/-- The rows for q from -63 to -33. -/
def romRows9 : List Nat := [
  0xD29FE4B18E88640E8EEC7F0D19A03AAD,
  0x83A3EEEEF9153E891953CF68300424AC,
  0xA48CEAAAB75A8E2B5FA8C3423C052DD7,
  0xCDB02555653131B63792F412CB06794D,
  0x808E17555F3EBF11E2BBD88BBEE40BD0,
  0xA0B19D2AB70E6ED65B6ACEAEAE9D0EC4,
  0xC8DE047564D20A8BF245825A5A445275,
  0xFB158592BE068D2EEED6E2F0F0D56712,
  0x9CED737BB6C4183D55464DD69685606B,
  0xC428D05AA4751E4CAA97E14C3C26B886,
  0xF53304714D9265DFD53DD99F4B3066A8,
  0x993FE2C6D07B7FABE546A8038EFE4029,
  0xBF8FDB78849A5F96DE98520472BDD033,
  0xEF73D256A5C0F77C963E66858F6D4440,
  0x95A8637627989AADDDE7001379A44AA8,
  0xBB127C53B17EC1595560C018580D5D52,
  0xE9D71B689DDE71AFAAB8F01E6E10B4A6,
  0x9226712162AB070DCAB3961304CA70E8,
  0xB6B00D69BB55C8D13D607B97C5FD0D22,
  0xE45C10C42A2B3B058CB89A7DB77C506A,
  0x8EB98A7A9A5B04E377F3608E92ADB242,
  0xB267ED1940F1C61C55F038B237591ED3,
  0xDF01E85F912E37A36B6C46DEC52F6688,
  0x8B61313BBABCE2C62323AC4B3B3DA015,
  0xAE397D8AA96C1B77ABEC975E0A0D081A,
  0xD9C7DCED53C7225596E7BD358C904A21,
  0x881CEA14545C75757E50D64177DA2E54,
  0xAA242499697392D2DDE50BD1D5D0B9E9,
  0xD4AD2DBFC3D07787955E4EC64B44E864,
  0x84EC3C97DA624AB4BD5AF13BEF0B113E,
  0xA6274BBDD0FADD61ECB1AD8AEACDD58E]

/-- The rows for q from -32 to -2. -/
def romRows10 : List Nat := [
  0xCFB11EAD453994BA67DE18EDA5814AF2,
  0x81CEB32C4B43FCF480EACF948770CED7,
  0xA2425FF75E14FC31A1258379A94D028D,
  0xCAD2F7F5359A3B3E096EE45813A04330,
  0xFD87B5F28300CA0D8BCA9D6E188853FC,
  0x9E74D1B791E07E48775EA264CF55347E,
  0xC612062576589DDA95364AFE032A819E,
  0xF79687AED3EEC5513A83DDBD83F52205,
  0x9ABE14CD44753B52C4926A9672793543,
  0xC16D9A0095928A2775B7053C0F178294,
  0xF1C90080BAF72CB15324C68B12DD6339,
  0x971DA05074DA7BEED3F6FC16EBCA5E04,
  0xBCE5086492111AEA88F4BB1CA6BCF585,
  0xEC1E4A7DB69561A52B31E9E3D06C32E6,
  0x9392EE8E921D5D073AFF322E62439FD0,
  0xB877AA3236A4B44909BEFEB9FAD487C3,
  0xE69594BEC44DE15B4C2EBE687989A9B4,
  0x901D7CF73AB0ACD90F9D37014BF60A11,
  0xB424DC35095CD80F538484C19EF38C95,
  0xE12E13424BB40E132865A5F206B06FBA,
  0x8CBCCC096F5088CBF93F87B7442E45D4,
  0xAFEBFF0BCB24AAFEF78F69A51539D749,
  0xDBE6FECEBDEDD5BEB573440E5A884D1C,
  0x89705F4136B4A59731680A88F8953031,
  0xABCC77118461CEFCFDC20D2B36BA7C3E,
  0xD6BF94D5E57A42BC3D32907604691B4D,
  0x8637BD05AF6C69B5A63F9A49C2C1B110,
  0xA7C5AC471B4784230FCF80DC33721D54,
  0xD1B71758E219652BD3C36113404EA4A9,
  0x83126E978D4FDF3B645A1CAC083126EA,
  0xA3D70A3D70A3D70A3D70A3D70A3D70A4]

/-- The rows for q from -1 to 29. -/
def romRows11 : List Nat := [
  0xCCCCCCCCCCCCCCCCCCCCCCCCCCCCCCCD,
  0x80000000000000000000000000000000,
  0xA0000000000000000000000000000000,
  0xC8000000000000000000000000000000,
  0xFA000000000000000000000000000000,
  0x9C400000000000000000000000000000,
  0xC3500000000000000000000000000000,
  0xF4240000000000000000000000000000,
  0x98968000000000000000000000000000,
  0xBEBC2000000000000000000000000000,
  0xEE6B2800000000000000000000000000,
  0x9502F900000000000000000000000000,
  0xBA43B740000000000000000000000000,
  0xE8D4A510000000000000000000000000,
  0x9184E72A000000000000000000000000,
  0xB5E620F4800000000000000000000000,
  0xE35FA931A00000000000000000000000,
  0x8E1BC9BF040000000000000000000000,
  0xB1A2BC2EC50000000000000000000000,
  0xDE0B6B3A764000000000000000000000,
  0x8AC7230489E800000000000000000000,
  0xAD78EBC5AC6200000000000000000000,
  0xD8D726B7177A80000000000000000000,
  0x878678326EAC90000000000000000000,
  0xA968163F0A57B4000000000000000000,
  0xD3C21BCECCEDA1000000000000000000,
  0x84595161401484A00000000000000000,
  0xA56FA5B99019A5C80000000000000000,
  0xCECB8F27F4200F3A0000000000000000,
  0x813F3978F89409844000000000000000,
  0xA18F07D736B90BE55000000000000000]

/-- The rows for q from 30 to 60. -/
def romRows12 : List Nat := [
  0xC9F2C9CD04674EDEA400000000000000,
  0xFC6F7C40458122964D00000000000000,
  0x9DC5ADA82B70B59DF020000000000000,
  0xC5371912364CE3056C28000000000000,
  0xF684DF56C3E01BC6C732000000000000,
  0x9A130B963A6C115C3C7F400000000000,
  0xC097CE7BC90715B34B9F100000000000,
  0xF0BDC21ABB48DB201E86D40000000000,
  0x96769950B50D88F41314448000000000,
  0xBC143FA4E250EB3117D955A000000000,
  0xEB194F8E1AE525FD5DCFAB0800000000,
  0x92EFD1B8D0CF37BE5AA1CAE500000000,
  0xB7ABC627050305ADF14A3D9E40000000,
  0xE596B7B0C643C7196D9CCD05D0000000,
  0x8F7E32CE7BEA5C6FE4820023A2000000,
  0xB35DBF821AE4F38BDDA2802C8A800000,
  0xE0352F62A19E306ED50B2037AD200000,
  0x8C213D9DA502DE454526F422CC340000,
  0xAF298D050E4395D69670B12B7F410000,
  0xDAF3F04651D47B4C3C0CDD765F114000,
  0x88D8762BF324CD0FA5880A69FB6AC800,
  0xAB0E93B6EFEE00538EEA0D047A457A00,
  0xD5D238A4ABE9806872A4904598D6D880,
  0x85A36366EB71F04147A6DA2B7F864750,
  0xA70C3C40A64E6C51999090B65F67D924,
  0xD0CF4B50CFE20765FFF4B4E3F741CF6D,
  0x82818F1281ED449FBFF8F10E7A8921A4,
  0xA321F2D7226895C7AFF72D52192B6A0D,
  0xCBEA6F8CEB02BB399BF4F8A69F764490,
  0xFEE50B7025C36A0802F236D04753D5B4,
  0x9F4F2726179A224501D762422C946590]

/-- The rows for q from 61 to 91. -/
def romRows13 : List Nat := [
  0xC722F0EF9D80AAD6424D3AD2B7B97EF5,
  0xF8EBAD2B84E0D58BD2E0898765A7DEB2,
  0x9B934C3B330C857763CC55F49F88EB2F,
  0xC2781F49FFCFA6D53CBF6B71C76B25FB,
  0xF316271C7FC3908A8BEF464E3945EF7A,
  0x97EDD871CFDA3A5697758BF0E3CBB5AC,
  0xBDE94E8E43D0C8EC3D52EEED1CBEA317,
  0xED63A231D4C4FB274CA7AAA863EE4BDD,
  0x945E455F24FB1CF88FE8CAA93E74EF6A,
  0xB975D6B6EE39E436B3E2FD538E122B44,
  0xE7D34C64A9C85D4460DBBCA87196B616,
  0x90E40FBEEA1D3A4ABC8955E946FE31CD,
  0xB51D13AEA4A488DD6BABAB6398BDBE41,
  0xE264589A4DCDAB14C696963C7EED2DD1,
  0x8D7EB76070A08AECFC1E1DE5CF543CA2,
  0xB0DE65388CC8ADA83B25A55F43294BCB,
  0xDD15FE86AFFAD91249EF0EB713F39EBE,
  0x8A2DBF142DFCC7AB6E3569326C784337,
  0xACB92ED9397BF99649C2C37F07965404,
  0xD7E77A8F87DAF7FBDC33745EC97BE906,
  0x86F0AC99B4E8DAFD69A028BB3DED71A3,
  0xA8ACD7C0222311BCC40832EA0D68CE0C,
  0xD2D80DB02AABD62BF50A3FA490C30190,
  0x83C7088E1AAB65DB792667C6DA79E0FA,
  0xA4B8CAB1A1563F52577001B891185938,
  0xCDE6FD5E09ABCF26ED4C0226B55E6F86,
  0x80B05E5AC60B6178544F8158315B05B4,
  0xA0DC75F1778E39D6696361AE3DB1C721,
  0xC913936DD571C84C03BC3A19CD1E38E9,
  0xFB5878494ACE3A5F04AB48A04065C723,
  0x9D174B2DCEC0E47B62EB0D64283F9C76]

+===+

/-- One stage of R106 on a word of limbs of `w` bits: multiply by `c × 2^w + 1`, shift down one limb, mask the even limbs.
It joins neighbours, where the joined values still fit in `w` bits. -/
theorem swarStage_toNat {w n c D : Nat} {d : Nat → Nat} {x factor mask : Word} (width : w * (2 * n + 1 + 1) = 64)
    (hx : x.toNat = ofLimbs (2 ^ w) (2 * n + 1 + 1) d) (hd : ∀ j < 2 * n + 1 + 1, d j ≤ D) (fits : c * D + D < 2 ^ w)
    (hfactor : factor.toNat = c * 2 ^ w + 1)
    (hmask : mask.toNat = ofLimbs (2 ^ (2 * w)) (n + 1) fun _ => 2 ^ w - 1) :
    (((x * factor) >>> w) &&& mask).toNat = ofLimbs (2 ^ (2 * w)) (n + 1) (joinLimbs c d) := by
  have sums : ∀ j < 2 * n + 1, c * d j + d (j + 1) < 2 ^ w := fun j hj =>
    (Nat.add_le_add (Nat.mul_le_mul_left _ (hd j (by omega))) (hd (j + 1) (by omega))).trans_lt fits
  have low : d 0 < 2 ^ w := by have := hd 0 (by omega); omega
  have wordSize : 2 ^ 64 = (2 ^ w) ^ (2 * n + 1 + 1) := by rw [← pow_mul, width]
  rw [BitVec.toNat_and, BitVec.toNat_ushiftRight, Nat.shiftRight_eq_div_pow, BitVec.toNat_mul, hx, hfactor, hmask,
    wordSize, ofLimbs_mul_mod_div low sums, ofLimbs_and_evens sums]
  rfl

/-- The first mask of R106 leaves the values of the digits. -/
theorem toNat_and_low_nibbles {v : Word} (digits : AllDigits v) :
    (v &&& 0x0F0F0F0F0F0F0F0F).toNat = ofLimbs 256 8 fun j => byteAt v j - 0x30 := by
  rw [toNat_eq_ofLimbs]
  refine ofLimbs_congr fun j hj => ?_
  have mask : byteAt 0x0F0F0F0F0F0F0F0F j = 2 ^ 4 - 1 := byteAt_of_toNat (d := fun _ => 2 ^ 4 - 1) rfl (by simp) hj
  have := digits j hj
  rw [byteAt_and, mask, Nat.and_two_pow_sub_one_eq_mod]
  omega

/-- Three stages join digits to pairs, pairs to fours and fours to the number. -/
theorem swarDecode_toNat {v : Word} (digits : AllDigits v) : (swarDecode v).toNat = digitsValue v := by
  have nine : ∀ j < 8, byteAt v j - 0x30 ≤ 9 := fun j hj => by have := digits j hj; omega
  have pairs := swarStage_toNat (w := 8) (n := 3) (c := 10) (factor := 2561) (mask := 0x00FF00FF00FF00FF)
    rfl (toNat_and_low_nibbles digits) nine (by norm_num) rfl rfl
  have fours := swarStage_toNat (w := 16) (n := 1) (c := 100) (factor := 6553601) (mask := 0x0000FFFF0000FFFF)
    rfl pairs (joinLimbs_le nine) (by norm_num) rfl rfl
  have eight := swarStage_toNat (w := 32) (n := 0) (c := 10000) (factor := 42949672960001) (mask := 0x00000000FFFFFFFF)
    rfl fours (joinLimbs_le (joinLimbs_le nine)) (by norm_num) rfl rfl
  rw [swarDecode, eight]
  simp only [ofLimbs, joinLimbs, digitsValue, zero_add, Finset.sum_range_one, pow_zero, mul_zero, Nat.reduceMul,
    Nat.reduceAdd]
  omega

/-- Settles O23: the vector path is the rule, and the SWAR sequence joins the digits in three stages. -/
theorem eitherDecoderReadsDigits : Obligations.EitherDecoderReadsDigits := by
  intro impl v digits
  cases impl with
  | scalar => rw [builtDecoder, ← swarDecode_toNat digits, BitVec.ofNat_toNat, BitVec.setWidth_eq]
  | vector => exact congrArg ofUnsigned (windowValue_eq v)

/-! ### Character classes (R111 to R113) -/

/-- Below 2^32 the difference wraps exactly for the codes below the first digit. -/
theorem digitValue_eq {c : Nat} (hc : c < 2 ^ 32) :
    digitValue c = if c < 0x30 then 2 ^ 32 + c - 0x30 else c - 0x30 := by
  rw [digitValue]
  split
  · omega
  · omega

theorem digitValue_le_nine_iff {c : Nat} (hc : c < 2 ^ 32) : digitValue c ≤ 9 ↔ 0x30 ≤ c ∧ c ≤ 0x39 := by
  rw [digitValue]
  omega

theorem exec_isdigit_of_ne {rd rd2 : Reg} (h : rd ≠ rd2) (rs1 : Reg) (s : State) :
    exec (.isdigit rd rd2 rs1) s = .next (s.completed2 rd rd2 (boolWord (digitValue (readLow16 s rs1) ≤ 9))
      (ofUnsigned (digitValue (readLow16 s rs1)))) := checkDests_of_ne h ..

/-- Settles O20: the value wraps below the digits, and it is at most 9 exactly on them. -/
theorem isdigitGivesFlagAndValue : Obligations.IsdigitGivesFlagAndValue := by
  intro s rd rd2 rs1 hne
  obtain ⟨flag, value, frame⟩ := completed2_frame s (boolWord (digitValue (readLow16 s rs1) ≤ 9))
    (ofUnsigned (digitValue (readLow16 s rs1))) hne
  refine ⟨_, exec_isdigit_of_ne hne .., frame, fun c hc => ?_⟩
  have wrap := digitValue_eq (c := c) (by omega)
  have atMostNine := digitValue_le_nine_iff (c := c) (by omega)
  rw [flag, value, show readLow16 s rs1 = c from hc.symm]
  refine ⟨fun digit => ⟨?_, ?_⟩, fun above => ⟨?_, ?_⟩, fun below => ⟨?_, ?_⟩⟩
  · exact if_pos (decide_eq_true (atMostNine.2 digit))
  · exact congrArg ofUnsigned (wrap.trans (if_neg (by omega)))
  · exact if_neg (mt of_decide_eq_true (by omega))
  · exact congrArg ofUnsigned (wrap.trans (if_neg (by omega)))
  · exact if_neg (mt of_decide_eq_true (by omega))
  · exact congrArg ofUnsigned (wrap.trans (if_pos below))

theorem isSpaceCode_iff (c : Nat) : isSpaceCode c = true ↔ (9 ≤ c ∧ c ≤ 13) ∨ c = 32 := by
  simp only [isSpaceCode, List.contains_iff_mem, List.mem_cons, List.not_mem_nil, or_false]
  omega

+===+

[Activity] Keeping every character as it is, restate the lines above that run from the line with "intro s rd rd2 rs1 hne" through the line with "(wrap.trans (if_pos below))", both included, and nothing else.

[Response area]
  intro s rd rd2 rs1 hne
  obtain ⟨flag, value, frame⟩ := completed2_frame s (boolWord (digitValue (readLow16 s rs1) ≤ 9))
    (ofUnsigned (digitValue (readLow16 s rs1))) hne
  refine ⟨_, exec_isdigit_of_ne hne .., frame, fun c hc => ?_⟩
  have wrap := digitValue_eq (c := c) (by omega)
  have atMostNine := digitValue_le_nine_iff (c := c) (by omega)
  rw [flag, value, show readLow16 s rs1 = c from hc.symm]
  refine ⟨fun digit => ⟨?_, ?_⟩, fun above => ⟨?_, ?_⟩, fun below => ⟨?_, ?_⟩⟩
  · exact if_pos (decide_eq_true (atMostNine.2 digit))
  · exact congrArg ofUnsigned (wrap.trans (if_neg (by omega)))
  · exact if_neg (mt of_decide_eq_true (by omega))
  · exact congrArg ofUnsigned (wrap.trans (if_neg (by omega)))
  · exact if_neg (mt of_decide_eq_true (by omega))
  · exact congrArg ofUnsigned (wrap.trans (if_pos below))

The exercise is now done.